• Exercise data
/-- Memory, stash, atomic, count-object and barrier rows (Tables 9-1, 9-3, R210, R213, R218). -/
def rowsMem : List Row :=
  [rowM 0x70 0 (mem .ld) (fun f => f.w != 7), rowM 0x71 0 (mem .st) (fun f => f.w != 7),
   rowM 0x72 0 (fun g f => .pref ⟨g, f.evc, f.space == 1, f.a, f.ofs⟩)
     (fun f => f.ord == 0 && f.scope == 0 && f.rp == 0 && f.w == 0)
     (fun f => f.d == 0 && decide (f.space.toNat < 2)),
   rowS 0x73 0 (fun g f => if f.lo = 1 then .smapUn ⟨g, f.b5, f.b4, f.b3⟩ else .smap ⟨g, f.b5, f.b4, f.b3⟩)
     (fun f => f.lo == 0 || f.lo == 1),
   rowS 0x74 0 (allRd .swb .swbAll) allOk, rowS 0x75 0 (allRd .sinv .sinvAll) allOk,
   rowS 0x76 0 (rangeRd .cwb) daOk,
   rowMA 0x80 0 (atomRd .atom .add) (fun f => f.c == 0), rowMA 0x80 1 (atomRd .atom .min) (fun f => f.c == 0),
   rowMA 0x80 2 (atomRd .atom .max) (fun f => f.c == 0), rowMA 0x80 3 (atomRd .atom .and) (fun f => f.c == 0),
   rowMA 0x80 4 (atomRd .atom .or) (fun f => f.c == 0), rowMA 0x80 5 (atomRd .atom .xor) (fun f => f.c == 0),
   rowMA 0x80 6 (atomRd .atom .exch) (fun f => f.c == 0),
   rowMA 0x81 0 (fun g f => .acas ⟨g, Ty.ofCode f.ty.toNat, Ord.ofCode f.ord.toNat, Scope.ofCode f.scope.toNat,
     f.evc, Space.ofCode f.space.toNat, tb f.rp, f.d, f.a, f.b, f.c⟩) (fun _ => true),
   rowMA 0x82 0 (atomRd .red .add) (fun f => f.c == 0), rowMA 0x82 1 (atomRd .red .min) (fun f => f.c == 0),
   rowMA 0x82 2 (atomRd .red .max) (fun f => f.c == 0), rowMA 0x82 3 (atomRd .red .and) (fun f => f.c == 0),
   rowMA 0x82 4 (atomRd .red .or) (fun f => f.c == 0), rowMA 0x82 5 (atomRd .red .xor) (fun f => f.c == 0),
   rowM 0x90 0 (fun g f => .fence ⟨g, Ord.ofCode f.ord.toNat, Scope.ofCode f.scope.toNat⟩)
     (fun f => f.w == 0 && f.rp == 0)
     (fun f => f.d == 0 && f.a == 0 && f.ofs == 0 && f.evc == 0 && f.space == 0),
   rowM 0x90 1 (fun g f => .fenceJ ⟨g, Scope.ofCode f.scope.toNat⟩)
     (fun f => f.w == 0 && f.rp == 0 && f.ord == 2)
     (fun f => f.d == 0 && f.a == 0 && f.ofs == 0 && f.evc == 0 && f.space == 0),
   rowMA 0x91 0 (cobjRd .csig) cobjOk, rowMA 0x91 1 (cobjRd .csigFl) cobjOk,
   rowMA 0x92 0 (cobjRd .cpendAdd) cobjOk, rowMA 0x92 1 (cobjRd .cpendSub) cobjOk,
   rowMA 0x93 0 (cobjRd .cwait) cobjOk,
   rowMA 0x94 0 (fun g f => .crd ⟨g, Ord.ofCode f.ord.toNat, Scope.ofCode f.scope.toNat, f.evc,
     Space.ofCode f.space.toNat, tb f.rp, f.d, f.a⟩) (fun f => f.b == 0 && f.c == 0 && f.ty == 0),
   rowS 0x98 0 (barRd .gbar) barOk, rowS 0x99 0 (barRd .garr) barOk, rowS 0x9A 0 (barRd .gdrop) barOk,
   rowS 0x9B 0 (barRd .gjoin) barOk]

/-- Masks, vote, shuffle, warp reduce, generators (R219-R229). -/
def rowsWarp : List Row :=
  [rowS 0xA0 0 (maskRd .mjoin) (fun f => maskOk f && f.b5 == 0 && f.b4 == 0),
   rowS 0xA1 0 (maskRd .mleave) (fun f => maskOk f && f.b5 == 0 && f.b4 == 0),
   rowS 0xA2 0 (maskRd .mwait) (fun f => maskOk f && f.b5 == 0 && f.b4 == 0),
   rowS 0xA3 0 (fun g f => .mrd ⟨g, f.b3.setWidth 4, f.b5⟩) (fun f => maskOk f && f.b4 == 0),
   rowS 0xA4 0 (fun g f => .mwr ⟨g, f.b3.setWidth 4, f.b4⟩) (fun f => maskOk f && f.b5 == 0),
   rowA 0xA5 0 (fun g f => .vote ⟨g, .all, f.d, pr f.a⟩) kDA (fun f => prOk f.a),
   rowA 0xA5 1 (fun g f => .vote ⟨g, .any, f.d, pr f.a⟩) kDA (fun f => prOk f.a),
   rowA 0xA5 2 (fun g f => .vote ⟨g, .bal, f.d, pr f.a⟩) kDA (fun f => prOk f.a),
   rowA 0xA6 0 (fun g f => .shfl ⟨g, .idx, f.ty == 3, f.d, f.a, f.b⟩) kRR (c4 := fun f => f.ty == 7 || f.ty == 3),
   rowA 0xA6 1 (fun g f => .shfl ⟨g, .up, f.ty == 3, f.d, f.a, f.b⟩) kRR (c4 := fun f => f.ty == 7 || f.ty == 3),
   rowA 0xA6 2 (fun g f => .shfl ⟨g, .dn, f.ty == 3, f.d, f.a, f.b⟩) kRR (c4 := fun f => f.ty == 7 || f.ty == 3),
   rowA 0xA6 3 (fun g f => .shfl ⟨g, .bfly, f.ty == 3, f.d, f.a, f.b⟩) kRR (c4 := fun f => f.ty == 7 || f.ty == 3),
   rowA 0xA7 0 (fun g f => .wred ⟨g, .add, f.tyOf, f.d, f.a⟩) kR,
   rowA 0xA7 1 (fun g f => .wred ⟨g, .min, f.tyOf, f.d, f.a⟩) kR,
   rowA 0xA7 2 (fun g f => .wred ⟨g, .max, f.tyOf, f.d, f.a⟩) kR,
   rowA 0xA7 3 (fun g f => .wred ⟨g, .and, f.tyOf, f.d, f.a⟩) kR,
   rowA 0xA7 4 (fun g f => .wred ⟨g, .or, f.tyOf, f.d, f.a⟩) kR,
   rowA 0xA7 5 (fun g f => .wred ⟨g, .xor, f.tyOf, f.d, f.a⟩) kR,
   rowS 0xA8 0 (fun g f => .gen ⟨g, f.b5, fld f.b4.toNat 2 6, oc 16 (f.b3.toNat * 256 + f.lo.toNat / 65536),
     f.lo.setWidth 16⟩) (fun f => decide (f.b4.toNat % 4 = 0)),
   rowS 0xA9 0 (fun g f => .yld ⟨g, bit f.lo.toNat 0, f.b4, f.b3⟩) (fun f => f.b5 == 0 && decide (f.lo.toNat < 2)),
   rowS 0xAA 0 (fun g _ => .gend g) (fun f => f.b5 == 0 && f.b4 == 0 && f.b3 == 0 && f.lo == 0),
   rowS 0xAB 0 (fun g f => .take ⟨g, bit f.lo.toNat 0, bit f.lo.toNat 1, f.b5, f.b4, f.b3⟩)
     (fun f => decide (f.lo.toNat < 4)),
   rowS 0xAC 0 (fun g f => .gstat ⟨g, f.b5⟩) (fun f => f.b4 == 0 && f.b3 == 0 && f.lo == 0)]

/-- Control transfers (R230). -/
def rowsCtl : List Row :=
  [rowB 0xB0 0 (fun g f => .bra ⟨g, f.ofs⟩) (fun f => f.tgt == 0),
   rowB 0xB1 0 (fun g f => .brx ⟨g, f.tgt⟩) (fun f => f.ofs == 0),
   rowB 0xB2 0 (fun g f => .call ⟨g, f.ofs⟩) (fun f => f.tgt == 0),
   rowB 0xB2 1 (fun g f => .callReg ⟨g, f.tgt⟩) (fun f => f.ofs == 0),
   rowB 0xB3 0 (fun g _ => .ret g) (fun f => f.tgt == 0 && f.ofs == 0),
   rowB 0xB4 0 (fun g _ => .exit g) (fun f => f.tgt == 0 && f.ofs == 0)]

/-- Matrix, tile and queue rows (Tables 10-2, 10-5, 10-6). -/
def rowsMat : List Row :=
  [rowX 0xC0 0 (mmaRd .mma) (fun _ => true), rowX 0xC1 0 (mmaRd .mmao) (fun _ => true),
   rowX 0xC2 0 (fun g f => .wzero ⟨g, f.wd⟩)
     (fun f => decide (f = ⟨f.wd, 0, 0, 0, 0, 0, 0, 0, 0, 0, 0, 0⟩)),
   rowM 0xC3 0 (tileMem .wld) (c4 := tileMemOk), rowM 0xC4 0 (tileMem .wst) (c4 := tileMemOk),
   rowMz 0xC5 0 (fun g f => .wdrn ⟨g, f.d, fld f.a.toNat 5 3, tb f.rp, TFmt.ofCode f.w.toNat⟩)
     (fun f => decide (f.a.toNat % 32 = 0) && f.ofs == 0 && f.ord == 0 && f.scope == 0 && f.evc == 0
       && f.space == 0 && f.w != 7),
   rowX 0xC6 0 (fun g f => .wmov ⟨g, f.wd, f.ws, tb f.dr⟩)
     (fun f => decide (f = ⟨f.wd, f.ws, 0, 0, 0, 0, 0, 0, f.dr, 0, 0, 0⟩)),
   rowS 0xC7 0 (fun g f => .wbnd ⟨g, f.b5, qOf f, bit f.lo.toNat 0⟩)
     (fun f => decide (f.b4.toNat % 32 = 0) && f.b3 == 0 && decide (f.lo.toNat < 2)),
   rowS 0xD0 0 (fun g f => .qpop ⟨g, f.b5, qOf f⟩) (fun f => decide (f.b4.toNat % 32 = 0) && f.b3 == 0 && f.lo == 0),
   rowS 0xD1 0 (fun g f => .qpeek ⟨g, f.b5, qOf f, f.b4.setWidth 3⟩)
     (fun f => decide (f.b4.toNat / 8 % 4 = 0) && f.b3 == 0 && f.lo == 0),
   rowS 0xD2 0 (fun g f => .qcnt ⟨g, f.b5, qOf f⟩) (fun f => decide (f.b4.toNat % 32 = 0) && f.b3 == 0 && f.lo == 0),
   rowS 0xD3 0 (fun g f => .qdrop ⟨g, qOf f⟩)
     (fun f => f.b5 == 0 && decide (f.b4.toNat % 32 = 0) && f.b3 == 0 && f.lo == 0)]

/-- Access-slice rows (Table 10-7). -/
def rowsStr : List Row :=
  [rowL 0xD8 (fun f => .sloop ⟨f.a, f.c, tb f.rf, f.n⟩) (fun _ => true),
   rowL 0xD9 (fun f => .snext f.a) (fun f => f.c == 0 && f.rf == 0 && f.n == 0),
   rowT 0xDA (fun f => .sfetch ⟨f.q, f.a, f.s, f.rows, f.bytes, f.ofs⟩) (fun _ => true),
   rowT 0xDB (fun f => .smark ⟨f.q, f.a⟩) (fun f => f.s == 0 && f.rows == 0 && f.bytes == 0 && f.ofs == 0),
   rowT 0xDC (fun f => .swaitc ⟨f.a, f.s, bit f.rows.toNat 7⟩)
     (fun f => f.q == 0 && decide (f.rows.toNat % 128 = 0) && f.bytes == 0 && f.ofs == 0),
   rowT 0xDD (fun _ => .sdone) (fun f => decide (f = ⟨0, 0, 0, 0, 0, 0⟩))]

/-- Jobs, launches, traps, hints and the privileged set (R233, R258, Table 19-1). -/
def rowsSys : List Row :=
  [rowS 0xE0 0 (fun g f => .job ⟨g, f.b4⟩) (fun f => f.b5 == 0 && f.b3 == 0 && f.lo == 0),
   rowS 0xE1 0 (daRd .grow) daOk,
   rowS 0xE2 0 (fun g f => .lnch ⟨g, f.b5, f.b4, f.b3⟩) (fun f => f.lo == 0),
   rowS 0xE8 0 (codeRd .trap) codeOk, rowS 0xE9 0 (codeRd .bkpt) codeOk,
   rowS 0xEA 0 (fun g f => .phint ⟨g, oc 32 (f.b3.toNat * 2 ^ 24 + f.lo.toNat)⟩) (fun f => f.b5 == 0 && f.b4 == 0),
   rowS 0xEB 0 (codeRd .sleep) codeOk,
   rowS 0xF0 0 (fun g _ => .rte g) (fun f => f.b5 == 0 && f.b4 == 0 && f.b3 == 0 && f.lo == 0),
   rowS 0xF1 0 movcRd movcOk,
   rowS 0xF2 0 (allRd .tlbi .tlbiAll) allOk, rowS 0xF3 0 (allRd .icinv .icinvAll) allOk,
   rowS 0xF4 0 (daRd .fres) daOk, rowS 0xF5 0 (daRd .fdisc) daOk, rowS 0xF6 0 (daRd .save) daOk,
   rowS 0xF7 0 (daRd .rest) daOk, rowS 0xF8 0 (daRd .sbrd) daOk, rowS 0xF9 0 (daRd .halt) daOk]

/-- The opcode map (Tables 7-6 and 7-7). -/
def opcodeMap : List Row :=
  rowsInt ++ rowsFlt ++ rowsCvt ++ rowsBnd ++ rowsMem ++ rowsWarp ++ rowsCtl ++ rowsMat ++ rowsStr ++ rowsSys

/-- The row of a major and minor. -/
def findRow (maj min : Nat) : Option Row := opcodeMap.find? (fun r => r.maj == maj && r.min == min)

/-- Whether a major is assigned (Table 7-6). -/
def majorAssigned (maj : Nat) : Bool := opcodeMap.any (fun r => r.maj == maj)

/-- The reading of a row's fields: the lowest reason a departure takes (R158), or the instruction. -/
def Cand.judge (c : Cand) : Except IllReason Instr :=
  if !(c.c3 && c.i.wfCode) then .error .memCode
  else if !(c.c4 && c.i.wfField) then .error .reserved
  else if !c.i.wfReg then .error .register
  else .ok c.i

/-- The decoder, total on any word. A word with an unassigned major or minor decodes to the row of the
opcode table that traps on it; every other departure is rejected with its reason. -/
def decode (w : DWord) : Except IllReason Instr :=
  let n := w.toNat
  match findRow (n / 2 ^ 56) (n / 2 ^ 52 % 16) with
  | none => .ok (.illegalInstruction .unassigned w)
  | some r => (r.rd (Guard.ofCode (n / 2 ^ 48 % 16)) (n % 2 ^ 48)).judge

/-! ## Clause headers (Table 7-1) -/

structure Header where
  mark : BitVec 8
  cls : BitVec 3
  cnt : BitVec 4
  wait : BitVec 8
  loop : Bool
  zero : BitVec 40
deriving DecidableEq, Repr

def Header.ofWord (w : DWord) : Header :=
  let n := w.toNat
  ⟨fld n 56 8, fld n 53 3, fld n 49 4, fld n 41 8, bit n 40, fld n 0 40⟩

def clsAlu : BitVec 3 := 0
def clsMem : BitVec 3 := 1
def clsMat : BitVec 3 := 2
def clsCtl : BitVec 3 := 3
def clsStr : BitVec 3 := 4
def clsSys : BitVec 3 := 5

/-- The checks of R139 that the header alone and the mode decide; `str` when an access slice enters. -/
def Header.ok (h : Header) (priv str : Bool) : Bool :=
  h.mark == 0xFF && decide (h.cls.toNat < 6) && h.zero == 0 && (h.cls != clsSys || priv)
    && ((h.cls == clsStr) == str) && (!str || h.wait == 0)

/-! ## Legality in a clause (R143-R145, R157, R158) -/

/-- Majors the access slice admits from the ALU block (R144). -/
def strAlu : List Nat :=
  [0x00, 0x01, 0x02, 0x04, 0x05, 0x06, 0x08, 0x09, 0x0A, 0x0B, 0x0C, 0x0D, 0x0E, 0x0F, 0x15, 0x16, 0x19, 0x1A, 0x1B]

/-- Table 7-2. -/
def admits (cls : BitVec 3) (maj min : Nat) : Bool :=
  let alu := decide (maj ≤ 0x67)
  let memB := decide (0x70 ≤ maj ∧ maj ≤ 0x9F)
  let wrp := decide (0xA0 ≤ maj ∧ maj ≤ 0xAF)
  let ctl := decide (0xB0 ≤ maj ∧ maj ≤ 0xBF)
  let mat := decide (0xC0 ≤ maj ∧ maj ≤ 0xD7)
  let str := decide (0xD8 ≤ maj ∧ maj ≤ 0xDF)
  let job := decide (0xE0 ≤ maj ∧ maj ≤ 0xEF)
  let prv := decide (0xF0 ≤ maj ∧ maj ≤ 0xFB)
  if cls = clsAlu then alu || ctl
  else if cls = clsMem then alu || memB || ctl
  else if cls = clsMat then alu || mat || ctl
  else if cls = clsCtl then alu || wrp || job || ctl
  else if cls = clsStr then (strAlu.contains maj && !(maj == 0x15 && (min == 1 || min == 2))) || str || maj == 0xB0
  else alu || memB || wrp || ctl || mat || job || prv

/-- Words that stand only in a clause's last slot: control transfers, GEN, GEND, SLOOP, SNEXT. -/
def lastOnly (maj : Nat) : Bool :=
  decide (0xB0 ≤ maj ∧ maj ≤ 0xBF) || maj == 0xA8 || maj == 0xAA || maj == 0xD8 || maj == 0xD9

/-- A register operand and how many registers it names. -/
abbrev RegSpan := VReg × Nat

def span (wide : Bool) (r : VReg) : RegSpan := (r, if wide then 2 else 1)

def spanW (w : Width) (r : VReg) : RegSpan :=
  (r, match w with | .b64 => 2 | .b128 => 4 | _ => 1)

def spanA (sp : Space) (r : VReg) : RegSpan :=
  (r, match sp with | .gl | .sh => 2 | _ => 1)

/-- Registers a row of each tile format occupies (R249). -/
def TFmt.regs : TFmt → Nat
  | .f32 => 32 | .bf16 => 16 | .e4m3 | .e5m2 | .mk8 | .i8 => 8 | .fp4 => 4

/-- The v registers an instruction names. -/
def Instr.regs : Instr → List RegSpan
  | .iadd x | .isub x | .imul x | .imulh x | .imin x | .imax x | .and x | .or x | .xor x
  | .shl x | .shr x | .sar x | .bfx x => [span x.ty.wide x.d, span x.ty.wide x.a, span x.ty.wide x.b]
  | .iaddImm x | .isubImm x | .imulImm x | .iminImm x | .imaxImm x | .andImm x | .orImm x | .xorImm x
  | .shlImm x | .shrImm x | .sarImm x => [span x.ty.wide x.d, span x.ty.wide x.a]
  | .imad x | .bfi x => [span x.ty.wide x.d, span x.ty.wide x.a, span x.ty.wide x.b, span x.ty.wide x.c]
  | .iabs x | .popc x | .clz x | .brev x | .mov x => [span x.ty.wide x.d, span x.ty.wide x.a]
  | .iset x => [span x.ty.wide x.a, span x.ty.wide x.b]
  | .isetImm x => [span x.ty.wide x.a]
  | .sel x => [span x.ty.wide x.d, span x.ty.wide x.a, span x.ty.wide x.b]
  | .movFromLk x => [(x.d, 2)]
  | .movToLk x => [(x.a, 2)]
  | .lea x => [(x.d, 2), (x.a, 2), (x.b, 1)]
  | .pmovGet x => [(x.d, 1)]
  | .pmovPut x => [(x.a, 1)]
  | .movs x => [span x.src.wide x.d]
  | .movi x => [(x.d, 1)]
  | .movi64 x => [(x.d, 2)]
  | .fadd x | .fsub x | .fmul x => [span x.ty.wide x.d, span x.ty.wide x.a, span x.ty.wide x.b]
  | .ffma x => [span x.ty.wide x.d, span x.ty.wide x.a, span x.ty.wide x.b, span x.ty.wide x.c]
  | .fmin x | .fmax x => [span x.ty.wide x.d, span x.ty.wide x.a, span x.ty.wide x.b]
  | .fset x => [span x.ty.wide x.a, span x.ty.wide x.b]
  | .frnd x | .frcp x | .frsq x | .fsqrt x | .fexp2 x | .flog2 x => [span x.ty.wide x.d, span x.ty.wide x.a]
  | .fscl x => [span x.ty.wide x.d, span x.ty.wide x.a, (x.b, 1)]
  | .fcls x => [span x.ty.wide x.d, span x.ty.wide x.a]
  | .cvt x => [span x.dst.wide x.d, span x.src.wide x.a]
  | .cvtiF2i x => [span x.ity.wide x.d, span x.fmt.wide x.a]
  | .cvtiI2f x => [span x.fmt.wide x.d, span x.ity.wide x.a]
  | .qnt x => [(x.d, 1), (x.a, 1), (x.fw, 1), (x.c, 1)]
  | .qntOl x => [(x.d, 2), (x.a, 1), (x.fw, 1), (x.c, 2)]
  | .dqnt x => [(x.d, 1), span x.ol x.a, (x.fw, 1)]
  | .pk4 x => [(x.d, 1), (x.a, 1), (x.b, 1)]
  | .upk4 x => [(x.d, 1), (x.a, 1)]
  | .brd x => [(x.d, 1), (x.a, 1)]
  | .braise x => [span x.pair x.d, span x.pair x.a, (x.b, 1)]
  | .budget x => [(x.a, 1)]
  | .bchk x => [(x.a, 1), (x.b, 1)]
  | .flgrd x => [(x.d, 1)]
  | .flgrdClr x => [(x.d, 1), (x.a, 1)]
  | .ld x | .st x => [spanW x.w x.d, spanA x.space x.a]
  | .pref x => [(x.a, 2)]
  | .smap x | .smapUn x => [(x.lr, 1), (x.a, 2), (x.orr, 1)]
  | .swb x | .sinv x | .cwb x | .tlbi x | .icinv x => [(x.lr, 1), (x.a, 2)]
  | .atom x => [span x.ty.wide x.d, spanA x.space x.a, span x.ty.wide x.b]
  | .red x => [spanA x.space x.a, span x.ty.wide x.b]
  | .acas x => [span x.ty.wide x.d, spanA x.space x.a, span x.ty.wide x.b, span x.ty.wide x.c]
  | .csig x | .csigFl x | .cpendAdd x | .cpendSub x | .cwait x => [spanA x.space x.a, span x.wide x.b]
  | .crd x => [(x.d, 4), spanA x.space x.a]
  | .mrd x | .mwr x => [(x.r, 1)]
  | .vote x => if x.kind == .bal then [(x.d, 1)] else []
  | .shfl x => [span x.wide x.d, span x.wide x.a, (x.b, 1)]
  | .wred x => [span x.ty.wide x.d, span x.ty.wide x.a]
  | .yld x => [(x.a, 1), (x.b, 1)]
  | .take x => [(x.d, 1), (x.d2, 1), (x.ds, 1)]
  | .gstat x => [(x.d, 1)]
  | .brx x | .callReg x => [(x.a, 2)]
  | .mma x | .mmao x => [(x.fw, 1), (x.aux, 1)]
  | .wld x | .wst x => [spanA x.space x.a]
  | .wdrn x => [(x.d, x.fmt.regs)]
  | .wbnd x => [(x.d, 1)]
  | .qpop x | .qcnt x => [(x.d, 1)]
  | .qpeek x => [(x.d, 1)]
  | .job x => [(x.a, 1)]
  | .grow x => [(x.d, 1), (x.a, 1)]
  | .lnch x => [(x.d, 1), (x.a, 1), (x.b, 1)]
  | .movcRead x | .movcWrite x => [span x.cr.wide x.r]
  | .fres x | .fdisc x | .save x | .rest x | .halt x => [(x.d, 1), (x.a, 1)]
  | .sbrd x => [(x.d, 8), (x.a, 1)]
  | _ => []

• Directions
Output the lines above between the one holding "rowB 0xB3 0" and the one holding "rowX 0xC6 0", inclusive, with nothing before or after them.

• Your response
   rowB 0xB3 0 (fun g _ => .ret g) (fun f => f.tgt == 0 && f.ofs == 0),
   rowB 0xB4 0 (fun g _ => .exit g) (fun f => f.tgt == 0 && f.ofs == 0)]

/-- Matrix, tile and queue rows (Tables 10-2, 10-5, 10-6). -/
def rowsMat : List Row :=
  [rowX 0xC0 0 (mmaRd .mma) (fun _ => true), rowX 0xC1 0 (mmaRd .mmao) (fun _ => true),
   rowX 0xC2 0 (fun g f => .wzero ⟨g, f.wd⟩)
     (fun f => decide (f = ⟨f.wd, 0, 0, 0, 0, 0, 0, 0, 0, 0, 0, 0⟩)),
   rowM 0xC3 0 (tileMem .wld) (c4 := tileMemOk), rowM 0xC4 0 (tileMem .wst) (c4 := tileMemOk),
   rowMz 0xC5 0 (fun g f => .wdrn ⟨g, f.d, fld f.a.toNat 5 3, tb f.rp, TFmt.ofCode f.w.toNat⟩)
     (fun f => decide (f.a.toNat % 32 = 0) && f.ofs == 0 && f.ord == 0 && f.scope == 0 && f.evc == 0
       && f.space == 0 && f.w != 7),
   rowX 0xC6 0 (fun g f => .wmov ⟨g, f.wd, f.ws, tb f.dr⟩)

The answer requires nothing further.